### ASSIGNMENT
Write out the records once more, exactly as given.

[Start of Attachment]

theorem commandField_bootCtrl {s : State} {who : Requester} (hmay : s.mayWrite who = true) (f : Fld) (v : Nat) :
    commandField who A.BOOT_CTRL f v s =
      (let w := fieldBits f v
      coreStart (w.setWidth 16) (if w.getLsbD 16 then outputRelease (byUser who) s else s)) := by
  have hbase (x : Word) : x &&& bootRow.mask .rw ||| x &&& bootRow.mask .pt = 0 := by
    rw [show bootRow.mask .rw = 0 by decide, show bootRow.mask .pt = 0 by decide]
    simp
  have hput : putField 0 f v = fieldBits f v := by simp [putField]
  rw [commandField, if_pos hmay, writeField, regDefAt_bootCtrl]
  dsimp only
  rw [hbase, hput, writeReg_of_commands (by decide) regDefAt_bootCtrl (by decide), writeSupply, if_neg (by decide),
    if_neg (by decide), if_neg (by decide), if_pos rfl]

theorem coreStart_zero (s : State) : coreStart 0 s = s := List.foldl_fixed' (fun c => by simp) _

theorem commandField_release {s : State} {who : Requester} (hmay : s.mayWrite who = true) :
    commandField who A.BOOT_CTRL F.BOOT_CTRL_RELEASE 1 s = outputRelease (byUser who) s :=
  (commandField_bootCtrl hmay _ _).trans (coreStart_zero _)

/-- A sweep in which only step `c` does anything. -/
theorem foldl_range_single {α : Type} {f : α → Nat → α} {c n : Nat} (hc : c < n) (h : ∀ x i, i ≠ c → f x i = x) (x : α) :
    (List.range n).foldl f x = f x c := by
  have hskip : ∀ l : List Nat, c ∉ l → ∀ y, l.foldl f y = y := by
    intro l
    induction l with
    | nil => exact fun _ _ => rfl
    | cons i l ih =>
      intro hl y
      rw [List.mem_cons, not_or] at hl
      rw [List.foldl_cons, h y i (Ne.symm hl.1), ih hl.2]
  obtain ⟨before, after, hsplit⟩ := List.append_of_mem (List.mem_range.mpr hc)
  have hnodup := List.nodup_range (n := n)
  rw [hsplit, List.nodup_middle, List.nodup_cons, List.mem_append, not_or] at hnodup
  rw [hsplit, List.foldl_append, hskip before hnodup.1.1, List.foldl_cons, hskip after hnodup.1.2]

theorem coreStart_single (c : Fin 16) (s : State) :
    coreStart (BitVec.ofNat 16 (2 ^ c.val)) s = if s.startRefused c then rejectBoot s
      else startCore c (s.putFieldBit A.BOOT_CTRL F.BOOT_CTRL_CORE_START c true) := by
  have hbit (i : Nat) : (BitVec.ofNat 16 (2 ^ c.val)).getLsbD i = decide (i = c.val) := by
    have hc := c.isLt
    rw [BitVec.getLsbD_ofNat, Nat.testBit_two_pow, Bool.eq_iff_iff, Bool.and_eq_true]
    simp only [decide_eq_true_eq]
    omega
  rw [coreStart, foldl_range_single c.isLt fun x i hi => by rw [hbit, decide_eq_false hi]; rfl]
  rw [hbit, decide_eq_true rfl, if_pos rfl]

theorem commandField_coreStart {s : State} {who : Requester} (hmay : s.mayWrite who = true) (cores : BitVec 16) :
    commandField who A.BOOT_CTRL F.BOOT_CTRL_CORE_START cores.toNat s = coreStart cores s := by
  have hbits : fieldBits F.BOOT_CTRL_CORE_START cores.toNat = cores.setWidth 32 := fieldBits_low cores
  have hrelease : (cores.setWidth 32).getLsbD 16 = false := by simp
  have hcores : (cores.setWidth 32).setWidth 16 = cores := by simp
  rw [commandField_bootCtrl hmay]
  dsimp only
  rw [hbits, hrelease, hcores, if_neg Bool.false_ne_true]

/-- A core that has not started starts at START_PC, and with it the checker of a locked pair. -/
theorem startCore_bootCtrl {s : State} {c : Nat} (hstarted : (s.core c).started = false) :
    startCore c (s.putFieldBit A.BOOT_CTRL F.BOOT_CTRL_CORE_START c true) =
      (let one := (s.setFld A.BOOT_CTRL F.BOOT_CTRL_CORE_START (s.fld A.BOOT_CTRL F.BOOT_CTRL_CORE_START ||| 2 ^ c)).setCore c
        ((s.core c).startAt (s.reg A.BOOT_START_PC))
      if s.pairLocked (c / 2) then one.setCore (c + 1) ((s.core (c + 1)).startAt (s.reg A.BOOT_START_PC)) else one) := by
  rw [State.putFieldBit_true]
  generalize hv : s.fld A.BOOT_CTRL F.BOOT_CTRL_CORE_START ||| 2 ^ c = v
  have hpc : (s.setFld A.BOOT_CTRL F.BOOT_CTRL_CORE_START v).reg A.BOOT_START_PC = s.reg A.BOOT_START_PC :=
    State.reg_setReg_of_ne _ _ (by decide)
  have hcore : (s.setFld A.BOOT_CTRL F.BOOT_CTRL_CORE_START v).core = s.core := rfl
  rw [startCore, hcore, if_neg (by simp [hstarted]), hpc]
  dsimp only
  rw [core_setCore_of_ne _ _ (Nat.succ_ne_self c), hcore]
  rfl

/-! ### What Quench leaves as it latches -/

/-- `t` has the cores and the queue of `s`, is released where `s` is, and has Quench armed where `s` has. -/
def State.KeepsRelease (s t : State) : Prop :=
  t.cores = s.cores ∧ t.pending = s.pending ∧ (s.released = true → t.released = true) ∧
    (s.bit A.QUENCH_STATUS F.QUENCH_STATUS_ARMED = true → t.bit A.QUENCH_STATUS F.QUENCH_STATUS_ARMED = true)

/-! The registers that a trip changes lie beyond QUENCH.STATUS. -/

theorem quenchStatus_lt_cause (g : Nat) : A.QUENCH_STATUS < A.QUENCH_CAUSE g := Nat.lt_add_right _ (by decide)
theorem quenchStatus_lt_time (g : Nat) : A.QUENCH_STATUS < A.QUENCH_TIME g := Nat.lt_add_right _ (by decide)
theorem quenchStatus_lt_tcStatus (n : Nat) : A.QUENCH_STATUS < A.TC_STATUS n := Nat.lt_add_right _ (by decide)
theorem quenchStatus_lt_stall (n : Nat) : A.QUENCH_STATUS < A.TC_STALL n := Nat.lt_add_right _ (by decide)
theorem quenchStatus_lt_hwm (n : Nat) : A.QUENCH_STATUS < A.TC_HWM n := Nat.lt_add_right _ (by decide)
theorem quenchStatus_lt_pgStatus (g : Nat) : A.QUENCH_STATUS < A.PG_STATUS g := Nat.lt_add_right _ (by decide)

[End of Attachment]

### TASK ANSWER
theorem commandField_bootCtrl {s : State} {who : Requester} (hmay : s.mayWrite who = true) (f : Fld) (v : Nat) :
    commandField who A.BOOT_CTRL f v s =
      (let w := fieldBits f v
      coreStart (w.setWidth 16) (if w.getLsbD 16 then outputRelease (byUser who) s else s)) := by
  have hbase (x : Word) : x &&& bootRow.mask .rw ||| x &&& bootRow.mask .pt = 0 := by
    rw [show bootRow.mask .rw = 0 by decide, show bootRow.mask .pt = 0 by decide]
    simp
  have hput : putField 0 f v = fieldBits f v := by simp [putField]
  rw [commandField, if_pos hmay, writeField, regDefAt_bootCtrl]
  dsimp only
  rw [hbase, hput, writeReg_of_commands (by decide) regDefAt_bootCtrl (by decide), writeSupply, if_neg (by decide),
    if_neg (by decide), if_neg (by decide), if_pos rfl]

theorem coreStart_zero (s : State) : coreStart 0 s = s := List.foldl_fixed' (fun c => by simp) _

theorem commandField_release {s : State} {who : Requester} (hmay : s.mayWrite who = true) :
    commandField who A.BOOT_CTRL F.BOOT_CTRL_RELEASE 1 s = outputRelease (byUser who) s :=
  (commandField_bootCtrl hmay _ _).trans (coreStart_zero _)

/-- A sweep in which only step `c` does anything. -/
theorem foldl_range_single {α : Type} {f : α → Nat → α} {c n : Nat} (hc : c < n) (h : ∀ x i, i ≠ c → f x i = x) (x : α) :
    (List.range n).foldl f x = f x c := by
  have hskip : ∀ l : List Nat, c ∉ l → ∀ y, l.foldl f y = y := by
    intro l
    induction l with
    | nil => exact fun _ _ => rfl
    | cons i l ih =>
      intro hl y
      rw [List.mem_cons, not_or] at hl
      rw [List.foldl_cons, h y i (Ne.symm hl.1), ih hl.2]
  obtain ⟨before, after, hsplit⟩ := List.append_of_mem (List.mem_range.mpr hc)
  have hnodup := List.nodup_range (n := n)
  rw [hsplit, List.nodup_middle, List.nodup_cons, List.mem_append, not_or] at hnodup
  rw [hsplit, List.foldl_append, hskip before hnodup.1.1, List.foldl_cons, hskip after hnodup.1.2]

theorem coreStart_single (c : Fin 16) (s : State) :
    coreStart (BitVec.ofNat 16 (2 ^ c.val)) s = if s.startRefused c then rejectBoot s
      else startCore c (s.putFieldBit A.BOOT_CTRL F.BOOT_CTRL_CORE_START c true) := by
  have hbit (i : Nat) : (BitVec.ofNat 16 (2 ^ c.val)).getLsbD i = decide (i = c.val) := by
    have hc := c.isLt
    rw [BitVec.getLsbD_ofNat, Nat.testBit_two_pow, Bool.eq_iff_iff, Bool.and_eq_true]
    simp only [decide_eq_true_eq]
    omega
  rw [coreStart, foldl_range_single c.isLt fun x i hi => by rw [hbit, decide_eq_false hi]; rfl]
  rw [hbit, decide_eq_true rfl, if_pos rfl]

theorem commandField_coreStart {s : State} {who : Requester} (hmay : s.mayWrite who = true) (cores : BitVec 16) :
    commandField who A.BOOT_CTRL F.BOOT_CTRL_CORE_START cores.toNat s = coreStart cores s := by
  have hbits : fieldBits F.BOOT_CTRL_CORE_START cores.toNat = cores.setWidth 32 := fieldBits_low cores
  have hrelease : (cores.setWidth 32).getLsbD 16 = false := by simp
  have hcores : (cores.setWidth 32).setWidth 16 = cores := by simp
  rw [commandField_bootCtrl hmay]
  dsimp only
  rw [hbits, hrelease, hcores, if_neg Bool.false_ne_true]

/-- A core that has not started starts at START_PC, and with it the checker of a locked pair. -/
theorem startCore_bootCtrl {s : State} {c : Nat} (hstarted : (s.core c).started = false) :
    startCore c (s.putFieldBit A.BOOT_CTRL F.BOOT_CTRL_CORE_START c true) =
      (let one := (s.setFld A.BOOT_CTRL F.BOOT_CTRL_CORE_START (s.fld A.BOOT_CTRL F.BOOT_CTRL_CORE_START ||| 2 ^ c)).setCore c
        ((s.core c).startAt (s.reg A.BOOT_START_PC))
      if s.pairLocked (c / 2) then one.setCore (c + 1) ((s.core (c + 1)).startAt (s.reg A.BOOT_START_PC)) else one) := by
  rw [State.putFieldBit_true]
  generalize hv : s.fld A.BOOT_CTRL F.BOOT_CTRL_CORE_START ||| 2 ^ c = v
  have hpc : (s.setFld A.BOOT_CTRL F.BOOT_CTRL_CORE_START v).reg A.BOOT_START_PC = s.reg A.BOOT_START_PC :=
    State.reg_setReg_of_ne _ _ (by decide)
  have hcore : (s.setFld A.BOOT_CTRL F.BOOT_CTRL_CORE_START v).core = s.core := rfl
  rw [startCore, hcore, if_neg (by simp [hstarted]), hpc]
  dsimp only
  rw [core_setCore_of_ne _ _ (Nat.succ_ne_self c), hcore]
  rfl

/-! ### What Quench leaves as it latches -/

/-- `t` has the cores and the queue of `s`, is released where `s` is, and has Quench armed where `s` has. -/
def State.KeepsRelease (s t : State) : Prop :=
  t.cores = s.cores ∧ t.pending = s.pending ∧ (s.released = true → t.released = true) ∧
    (s.bit A.QUENCH_STATUS F.QUENCH_STATUS_ARMED = true → t.bit A.QUENCH_STATUS F.QUENCH_STATUS_ARMED = true)

/-! The registers that a trip changes lie beyond QUENCH.STATUS. -/

theorem quenchStatus_lt_cause (g : Nat) : A.QUENCH_STATUS < A.QUENCH_CAUSE g := Nat.lt_add_right _ (by decide)
theorem quenchStatus_lt_time (g : Nat) : A.QUENCH_STATUS < A.QUENCH_TIME g := Nat.lt_add_right _ (by decide)
theorem quenchStatus_lt_tcStatus (n : Nat) : A.QUENCH_STATUS < A.TC_STATUS n := Nat.lt_add_right _ (by decide)
theorem quenchStatus_lt_stall (n : Nat) : A.QUENCH_STATUS < A.TC_STALL n := Nat.lt_add_right _ (by decide)
theorem quenchStatus_lt_hwm (n : Nat) : A.QUENCH_STATUS < A.TC_HWM n := Nat.lt_add_right _ (by decide)
theorem quenchStatus_lt_pgStatus (g : Nat) : A.QUENCH_STATUS < A.PG_STATUS g := Nat.lt_add_right _ (by decide)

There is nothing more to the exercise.